Data shown:
-=-=-

-- ==== Sys2Proof/Tests/Slice0.lean ====
section
/-! SUPPORT. Tests: ill-formed commands that the check refuses; single steps with results taken from the spec; and for every
statement a state and operands that meet its hypotheses. -/

namespace Sys2Proof.Tests

open Sys2Proof Sys2Proof.Machine

/-- The reset state with the input in some state. -/
def stVin (v : Vin) : State := { State.reset with pwr := { State.reset.pwr with vin := v } }

/-- The reset state with its resettable part changed. -/
def stCore (f : Core → Core) : State := { State.reset with core := f State.reset.core }

/-- The reset state with its non-volatile memories changed. -/
def stNv (f : NvSt → NvSt) : State := { State.reset with nv := f State.reset.nv }

/-- The reset state with some register fields written and its resettable part changed. -/
def stFld (l : List (Fld × Nat)) (f : Core → Core := id) : State := stCore (fun c => f (l.foldl (fun d p => d.wr p.1 p.2) c))

/-- The reset state with other safety channels. -/
def stSaf (x : SafSt) : State := { State.reset with saf := x }

/-- The reset state with the application running and one command journaled, in a machine changed by `f`. -/
def stCmd (j : JRec) (l : List (Fld × Nat) := []) (f : Core → Core := id) : State :=
  { stFld ((F.GLB_BOOT.STAGE, 3) :: l) f with nv := { State.reset.nv with jrec := [j] } }

/-! ### The check of well-formedness refuses an operand outside its range, and takes zeros -/

set_option maxRecDepth 8000 in
theorem test_ill_formed_1 : ([
    .watchdogKick 4, .flr 4, .tickBoundary (List.replicate 13 []),
    .tickBoundary [List.replicate 252 0], .tickBoundary [[2 ^ 32 + 1]], .tickBoundary [[-2 ^ 32 - 1]],
    .cteLda ⟨false, 4, 0, 0, 0, 0⟩, .cteLda ⟨false, 0, 4, 0, 0, 0⟩, .cteLda ⟨false, 0, 0, 4, 0, 0⟩,
    .cteLda ⟨false, 0, 0, 0, 1024, 0⟩, .cteLda ⟨false, 0, 0, 0, 0, 1024⟩, .cteMpy ⟨false, 4, 0, 0, 0, 0⟩,
    .cteMac ⟨false, 4, 0, 0, 0, 0⟩, .cteMsu ⟨false, 4, 0, 0, 0, 0⟩, .cteAdd ⟨false, 4, 0, 0, 0, 0⟩,
    .cteSub ⟨false, 4, 0, 0, 0, 0⟩, .cteAdda ⟨false, 4, 0, 0, 0, 0⟩, .cteSuba ⟨false, 4, 0, 0, 0, 0⟩,
    .cteShl ⟨false, 4, 0, 0, 0, 0⟩, .cteShr ⟨false, 4, 0, 0, 0, 0⟩, .cteClmp ⟨false, 4, 0, 0, 0, 0⟩,
    .cteCmplt ⟨false, 4, 0, 0, 0, 0⟩, .cteCmpge ⟨false, 4, 0, 0, 0, 0⟩, .cteTst ⟨false, 4, 0, 0, 0, 0⟩] : List Instr).all (fun i => !i.wellFormed) = true := by decide

set_option maxRecDepth 8000 in
theorem test_ill_formed_2 : ([
    .cteSts ⟨false, 4, 0, 0, 0, 0⟩, .cteStu ⟨false, 4, 0, 0, 0, 0⟩, .cteMov ⟨false, 4, 0, 0, 0, 0⟩,
    .carrierPeak 6, .tickPeriodRequest 65536 false, .tickFrameRequest 65536 false,
    .snapshotCapture 1048576, .registerWrite .f0 524288 0 0 false, .registerWrite .f0 0 4294967296 0 false,
    .registerWrite .f0 0 0 16 false, .setAliasWrite .f0 524288 0 0 false, .setAliasWrite .f0 0 4294967296 0 false,
    .setAliasWrite .f0 0 0 16 false, .clearAliasWrite .f0 524288 0 0 false, .clearAliasWrite .f0 0 4294967296 0 false,
    .clearAliasWrite .f0 0 0 16 false, .toggleAliasWrite .f0 524288 0 0 false, .toggleAliasWrite .f0 0 4294967296 0 false,
    .toggleAliasWrite .f0 0 0 16 false, .postedWrite .f0 .normal 524288 0 0, .postedWrite .f0 .normal 0 4294967296 0,
    .postedWrite .f0 .normal 0 0 16, .postedWriteCommit 32, .enumeration { fromA := List.replicate 41 ⟨0, 0, 0, 800, 0, 0, 0, false, false, 0⟩ }] : List Instr).all (fun i => !i.wellFormed) = true := by decide

set_option maxRecDepth 8000 in
theorem test_ill_formed_3 : ([
    .enumeration { fromA := [⟨0, 256, 0, 800, 0, 0, 0, false, false, 0⟩] }, .enumeration { fromB := [⟨0, 256, 0, 800, 0, 0, 0, false, false, 0⟩] }, .delayMeasureComplete [{ ra := 2 ^ 24 }],
    .delayMeasureComplete [{ rb := 2 ^ 24 }], .delayMeasureComplete [{ serial := 2 ^ 48 }], .resultReceived 2 false 0 0 ⟨[], [], 0⟩ ⟨0, 0⟩,
    .resultReceived 0 false 0 0 ⟨[], [], 0⟩ ⟨16, 0⟩, .resultReceived 0 false 40 0 ⟨[], [], 0⟩ ⟨0, 0⟩, .resultReceived 0 false 0 8 ⟨[], [], 0⟩ ⟨0, 0⟩,
    .resultReceived 0 false 0 0 ⟨List.replicate 17 0, [], 0⟩ ⟨0, 0⟩, .resultReceived 0 false 0 0 ⟨[], List.replicate 9 0, 0⟩ ⟨0, 0⟩, .resultReceived 0 false 0 0 ⟨[65536], [], 0⟩ ⟨0, 0⟩,
    .resultReceived 0 false 0 0 ⟨[], [65536], 0⟩ ⟨0, 0⟩, .resultReceived 0 false 0 0 ⟨[], [], 256⟩ ⟨0, 0⟩, .resultReceived 0 false 0 0 ⟨[], [], 0⟩ ⟨0, 2 ^ 48⟩,
    .readRetry 40 0, .readRetry 0 2, .bleedScheduleSend (List.replicate 41 ⟨0, 0⟩),
    .bleedScheduleSend [⟨40, 0⟩], .openWireDiagRead 40 ⟨0, 0⟩, .openWireDiagRead 0 ⟨131072, 0⟩,
    .openWireDiagRead 0 ⟨0, 2 ^ 48⟩, .nodeDiagRead 40 0 ⟨0, 0⟩, .nodeDiagRead 0 0 ⟨6, 0⟩] : List Instr).all (fun i => !i.wellFormed) = true := by decide

set_option maxRecDepth 8000 in
theorem test_ill_formed_4 : ([
    .nodeDiagRead 0 0 ⟨0, 2 ^ 48⟩, .helloReceived 2 ⟨0, 0⟩, .helloReceived 0 ⟨40, 0⟩,
    .helloReceived 0 ⟨0, 2 ^ 48⟩, .nodeReaddress 40 ⟨0, 0, 0, 800, 0, 0, 0, false, false, 0⟩, .nodeReaddress 0 ⟨2 ^ 48, 0, 0, 800, 0, 0, 0, false, false, 0⟩,
    .nodeReaddress 0 ⟨0, 256, 0, 800, 0, 0, 0, false, false, 0⟩, .nodeReaddress 0 ⟨0, 0, 256, 800, 0, 0, 0, false, false, 0⟩, .nodeReaddress 0 ⟨0, 0, 0, 0, 0, 0, 0, false, false, 0⟩,
    .nodeReaddress 0 ⟨0, 0, 0, 800, 65536, 0, 0, false, false, 0⟩, .nodeReaddress 0 ⟨0, 0, 0, 800, 0, 2 ^ 24, 0, false, false, 0⟩, .nodeReaddress 0 ⟨0, 0, 0, 800, 0, 0, 2 ^ 24, false, false, 0⟩,
    .nodeReaddress 0 ⟨0, 0, 0, 800, 0, 0, 0, false, false, 4⟩, .nodeUnreachable 40, .nodeFault 40 0,
    .nodeFault 0 6, .linkBreak 40, .toneLoss 2,
    .toneRestore 2, .breakLocated 64 0, .breakLocated 0 64,
    .measWindowSelect 64 0, .measWindowSelect 0 8, .burstSetup (List.replicate 41 ⟨0, 0⟩)] : List Instr).all (fun i => !i.wellFormed) = true := by decide

set_option maxRecDepth 8000 in
theorem test_ill_formed_5 : ([
    .burstSetup [⟨0, 2 ^ 48⟩], .burstSample 0 (List.replicate 41 0), .burstPacketReceived 2 false 0 0 ⟨[], 0⟩,
    .burstPacketReceived 0 false 40 0 ⟨[], 0⟩, .burstPacketReceived 0 false 0 16 ⟨[], 0⟩, .burstPacketReceived 0 false 0 0 ⟨List.replicate 87 0, 0⟩,
    .burstPacketReceived 0 false 0 0 ⟨[16777216], 0⟩, .burstPacketReceived 0 false 0 0 ⟨[], 2 ^ 48⟩, .impResultSelect 1024,
    .estPositionSelect 1024, .pmDataWrite 4294967296, .dmDataWrite 65536,
    .tripInput 8 false, .cbcInput 8 false, .cbcpTrip 6,
    .gateOffLine 2, .windowTrip 12 [], .streamLoss 12 false,
    .tripClear 2 0, .tripClear 0 4294967296, .safetyInputSample 256 0 0 0,
    .safetyInputSample 0 256 0 0, .safetyInputSample 0 0 256 0, .safetyInputSample 0 0 0 256] : List Instr).all (fun i => !i.wellFormed) = true := by decide

set_option maxRecDepth 8000 in
theorem test_ill_formed_6 : ([
    .gateReadbackTimeout 2, .discrepancyFault 8, .testPulse 2 0 0 0,
    .testPulse 0 256 0 0, .testPulse 0 0 256 0, .testPulse 0 0 0 4,
    .outputOffPulse 6 0 false, .outputOffPulse 0 2 false, .outputCurrentLimit 6 0,
    .outputCurrentLimit 0 2, .openLoad 6, .contactorFeedbackTimeout 6,
    .channelExchange { a := { cf := 64 } }, .channelExchange { b := { prb := 64 } }, .channelExchange { a := { mrb := 64 } },
    .safetyWindowEnd 4294967296 (List.replicate 8 0) (List.replicate 8 0) (List.replicate 8 0) (List.replicate 8 0), .safetyWindowEnd 0 (List.replicate 8 0) (List.replicate 8 0) (List.replicate 8 0) (List.replicate 7 0), .safetyWindowEnd 0 (List.replicate 8 0) (List.replicate 8 0) (List.replicate 13 0) (List.replicate 8 0),
    .singleChannelFault 2 0, .singleChannelFault 0 16, .safmConfirmWrite 4294967296,
    .safmPdataWrite 4294967296, .passwordWrite 4294967296, .safmOutreqWrite 64] : List Instr).all (fun i => !i.wellFormed) = true := by decide

set_option maxRecDepth 8000 in
theorem test_ill_formed_7 : ([
    .safmLogSelect 256, .heartbeatReceived { src := 3 }, .heartbeatReceived { len := 2048 },
    .heartbeatReceived { version := 256 }, .heartbeatReceived { pid := 65536 }, .heartbeatReceived { sheaf := 65536 },
    .heartbeatReceived { seq := 2 ^ 32 }, .heartbeatReceived { flags := 256 }, .heartbeatReceived { slot := 4 },
    .heartbeatReceived { soc := 65536 }, .heartbeatReceived { oepoch := 2 ^ 32 }, .peerLost 65536,
    .reportWaitExpire 65536, .reportReceived 65536 0 0, .reportReceived 0 2048 0,
    .reportReceived 0 0 65536, .aggregateEntryDrop 65536, .slotViewExpire 65536,
    .shfEnWrite 2, .dispatchFrameReceived 65536 0 0 0 0, .dispatchFrameReceived 0 2048 0 0 0,
    .dispatchFrameReceived 0 0 65536 0 0, .dispatchFrameReceived 0 0 0 4294967296 0, .shfContextSelect 65536] : List Instr).all (fun i => !i.wellFormed) = true := by decide

set_option maxRecDepth 8000 in
theorem test_ill_formed_8 : ([
    .resyncComplete 256 0 0, .resyncComplete 0 256 0, .resyncComplete 0 0 65536,
    .submitDoorbell 4 0 0, .submitDoorbell 0 64 0, .submitDoorbell 0 0 4294967296,
    .completionAckDoorbell 4 0 0, .completionAckDoorbell 0 64 0, .completionAckDoorbell 0 0 4294967296,
    .ringResume 4 0, .ringResume 0 64, .descriptorFetch 64,
    .commandAccept 64, .ringCreate 64, .ringDelete 64,
    .ringDrainComplete 64, .ringQuery 64, .ringRestart 64,
    .ringReset 64, .vectorMap 64, .streamBind 64,
    .atuInvalidate 64, .identify 64, .nopCmd 64] : List Instr).all (fun i => !i.wellFormed) = true := by decide

set_option maxRecDepth 8000 in
theorem test_ill_formed_9 : ([
    .regRead 64, .regWrite 64, .regList 64,
    .cnvOn 64, .cnvClear 64, .iset 64,
    .dispatchTarget 64, .vrefNom 64, .outputRequest 64,
    .profileCmd 64, .gleanCmd 64, .restCmd 64,
    .impBurst 64, .cteLoad 64, .cteParam 64,
    .saveCmd 64, .snapshotCmd 64, .evrRead 64,
    .posRead 64, .adminRingEnable 4294967296, .msixMessage 64 false,
    .dStateChange 4 false false, .pme 4, .irqDeliver 4] : List Instr).all (fun i => !i.wellFormed) = true := by decide

set_option maxRecDepth 8000 in
theorem test_ill_formed_10 : ([
    .irqEoi 4 0, .irqEoi 0 128, .holdOffExpire 8,
    .irqPendDiscard 4 0, .irqPendDiscard 0 4294967296, .irqSgi 16,
    .ethernetFrameReceive { port := 3 }, .ethernetFrameReceive { len := 2048 }, .ethernetFrameReceive { dst := 2 ^ 48 },
    .ethernetFrameReceive { src := 2 ^ 48 }, .ethernetFrameReceive { etype := 65536 }, .ethernetFrameReceive { seq := 65536 },
    .ethernetFrameReceive { typ := 256 }, .addressAgeout 281474976710656, .ethernetLinkChange 3 0,
    .ethernetLinkChange 0 4, .ptpSyncReceived 3 0 0 0 0, .announceReceived ⟨3, 0, 0, 0, 0, 0, 0, 0, 0, 0⟩,
    .announceReceived ⟨0, 256, 0, 0, 0, 0, 0, 0, 0, 0⟩, .announceReceived ⟨0, 0, 0, 256, 0, 0, 0, 0, 0, 0⟩, .announceReceived ⟨0, 0, 0, 0, 256, 0, 0, 0, 0, 0⟩,
    .announceReceived ⟨0, 0, 0, 0, 0, 256, 0, 0, 0, 0⟩, .announceReceived ⟨0, 0, 0, 0, 0, 0, 65536, 0, 0, 0⟩, .announceReceived ⟨0, 0, 0, 0, 0, 0, 0, 256, 0, 0⟩] : List Instr).all (fun i => !i.wellFormed) = true := by decide

set_option maxRecDepth 8000 in
theorem test_ill_formed_11 : ([
    .announceReceived ⟨0, 0, 0, 0, 0, 0, 0, 0, 0, 65536⟩, .announceTimeout 3 0, .pdelayReqSend 3 0,
    .pdelayReqReceived 3 0 0, .pdelayReqReceived 0 65536 0, .pdelayRespReceived 3 0 0,
    .linkDelayLost 3, .followUpMiss 65536 0, .canFrameReceive ⟨2048, false, false, false, false, false, 0, []⟩,
    .canFrameReceive ⟨2 ^ 29, true, false, false, false, false, 0, []⟩, .canFrameReceive ⟨0, false, false, false, false, false, 16, []⟩, .canFrameReceive ⟨0, false, false, false, false, false, 0, List.replicate 65 0⟩,
    .canFrameReceive ⟨0, false, false, false, false, false, 0, [256]⟩, .txreq 32, .txabort 32,
    .canTxAcknowledged 0 1000000000 0, .canTxAcknowledged 0 0 128, .canAckError 128,
    .canLockWrite 32 false, .smb0TransferEnd 8 0 [], .smb0TransferEnd 0 256 [],
    .smb0TransferEnd 0 0 (List.replicate 256 0), .smb1BlockWrite 128 0 [] none false .normal, .smb1BlockWrite 0 256 [] none false .normal] : List Instr).all (fun i => !i.wellFormed) = true := by decide

set_option maxRecDepth 8000 in
theorem test_ill_formed_12 : ([
    .smb1BlockWrite 0 0 (List.replicate 256 0) none false .normal, .smb1BlockRead 128 0 false .normal, .smb1BlockRead 0 256 false .normal,
    .evrWindowSelect 65536, .svcAuth 4 false, .svcRegRead 524288,
    .svcRegWrite 524288 0 false, .svcRegWrite 0 4294967296 false, .blcWrite (List.replicate 47 0) false,
    .canBusError 8 false false, .msixVectorUnmask 64 false, .xlLaneFailure 2] : List Instr).all (fun i => !i.wellFormed) = true := by decide

theorem test_well_formed_1 : ([
    .watchdogKick 0, .flr 0, .tickBoundary [], .cteLda ⟨false, 0, 0, 0, 0, 0⟩,
    .cteMpy ⟨false, 0, 0, 0, 0, 0⟩, .cteMac ⟨false, 0, 0, 0, 0, 0⟩, .cteMsu ⟨false, 0, 0, 0, 0, 0⟩, .cteAdd ⟨false, 0, 0, 0, 0, 0⟩,
    .cteSub ⟨false, 0, 0, 0, 0, 0⟩, .cteAdda ⟨false, 0, 0, 0, 0, 0⟩, .cteSuba ⟨false, 0, 0, 0, 0, 0⟩, .cteShl ⟨false, 0, 0, 0, 0, 0⟩,
    .cteShr ⟨false, 0, 0, 0, 0, 0⟩, .cteClmp ⟨false, 0, 0, 0, 0, 0⟩, .cteCmplt ⟨false, 0, 0, 0, 0, 0⟩, .cteCmpge ⟨false, 0, 0, 0, 0, 0⟩,
    .cteTst ⟨false, 0, 0, 0, 0, 0⟩, .cteSts ⟨false, 0, 0, 0, 0, 0⟩, .cteStu ⟨false, 0, 0, 0, 0, 0⟩, .cteMov ⟨false, 0, 0, 0, 0, 0⟩,
    .carrierPeak 0, .tickPeriodRequest 0 false, .tickFrameRequest 0 false, .snapshotCapture 0,
    .registerWrite .f0 0 0 0 false, .setAliasWrite .f0 0 0 0 false, .clearAliasWrite .f0 0 0 0 false, .toggleAliasWrite .f0 0 0 0 false,
    .postedWrite .f0 .normal 0 0 0, .postedWriteCommit 0, .enumeration {}, .delayMeasureComplete [],
    .resultReceived 0 false 0 0 ⟨[], [], 0⟩ ⟨0, 0⟩, .readRetry 0 0, .bleedScheduleSend [], .openWireDiagRead 0 ⟨0, 0⟩,
    .nodeDiagRead 0 0 ⟨0, 0⟩, .helloReceived 0 ⟨0, 0⟩, .nodeReaddress 0 ⟨0, 0, 0, 800, 0, 0, 0, false, false, 0⟩, .nodeUnreachable 0] : List Instr).all Instr.wellFormed = true := by decide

-=-=-

What you should do:
From the records above, print only the lines between the one holding "4294967296 (List.replicate 8" and the one holding "64, .vectorMap 64, .streamBind", inclusive, exactly as they stand.

Task solution:
    .safetyWindowEnd 4294967296 (List.replicate 8 0) (List.replicate 8 0) (List.replicate 8 0) (List.replicate 8 0), .safetyWindowEnd 0 (List.replicate 8 0) (List.replicate 8 0) (List.replicate 8 0) (List.replicate 7 0), .safetyWindowEnd 0 (List.replicate 8 0) (List.replicate 8 0) (List.replicate 13 0) (List.replicate 8 0),
    .singleChannelFault 2 0, .singleChannelFault 0 16, .safmConfirmWrite 4294967296,
    .safmPdataWrite 4294967296, .passwordWrite 4294967296, .safmOutreqWrite 64] : List Instr).all (fun i => !i.wellFormed) = true := by decide

set_option maxRecDepth 8000 in
theorem test_ill_formed_7 : ([
    .safmLogSelect 256, .heartbeatReceived { src := 3 }, .heartbeatReceived { len := 2048 },
    .heartbeatReceived { version := 256 }, .heartbeatReceived { pid := 65536 }, .heartbeatReceived { sheaf := 65536 },
    .heartbeatReceived { seq := 2 ^ 32 }, .heartbeatReceived { flags := 256 }, .heartbeatReceived { slot := 4 },
    .heartbeatReceived { soc := 65536 }, .heartbeatReceived { oepoch := 2 ^ 32 }, .peerLost 65536,
    .reportWaitExpire 65536, .reportReceived 65536 0 0, .reportReceived 0 2048 0,
    .reportReceived 0 0 65536, .aggregateEntryDrop 65536, .slotViewExpire 65536,
    .shfEnWrite 2, .dispatchFrameReceived 65536 0 0 0 0, .dispatchFrameReceived 0 2048 0 0 0,
    .dispatchFrameReceived 0 0 65536 0 0, .dispatchFrameReceived 0 0 0 4294967296 0, .shfContextSelect 65536] : List Instr).all (fun i => !i.wellFormed) = true := by decide

set_option maxRecDepth 8000 in
theorem test_ill_formed_8 : ([
    .resyncComplete 256 0 0, .resyncComplete 0 256 0, .resyncComplete 0 0 65536,
    .submitDoorbell 4 0 0, .submitDoorbell 0 64 0, .submitDoorbell 0 0 4294967296,
    .completionAckDoorbell 4 0 0, .completionAckDoorbell 0 64 0, .completionAckDoorbell 0 0 4294967296,
    .ringResume 4 0, .ringResume 0 64, .descriptorFetch 64,
    .commandAccept 64, .ringCreate 64, .ringDelete 64,
    .ringDrainComplete 64, .ringQuery 64, .ringRestart 64,
    .ringReset 64, .vectorMap 64, .streamBind 64,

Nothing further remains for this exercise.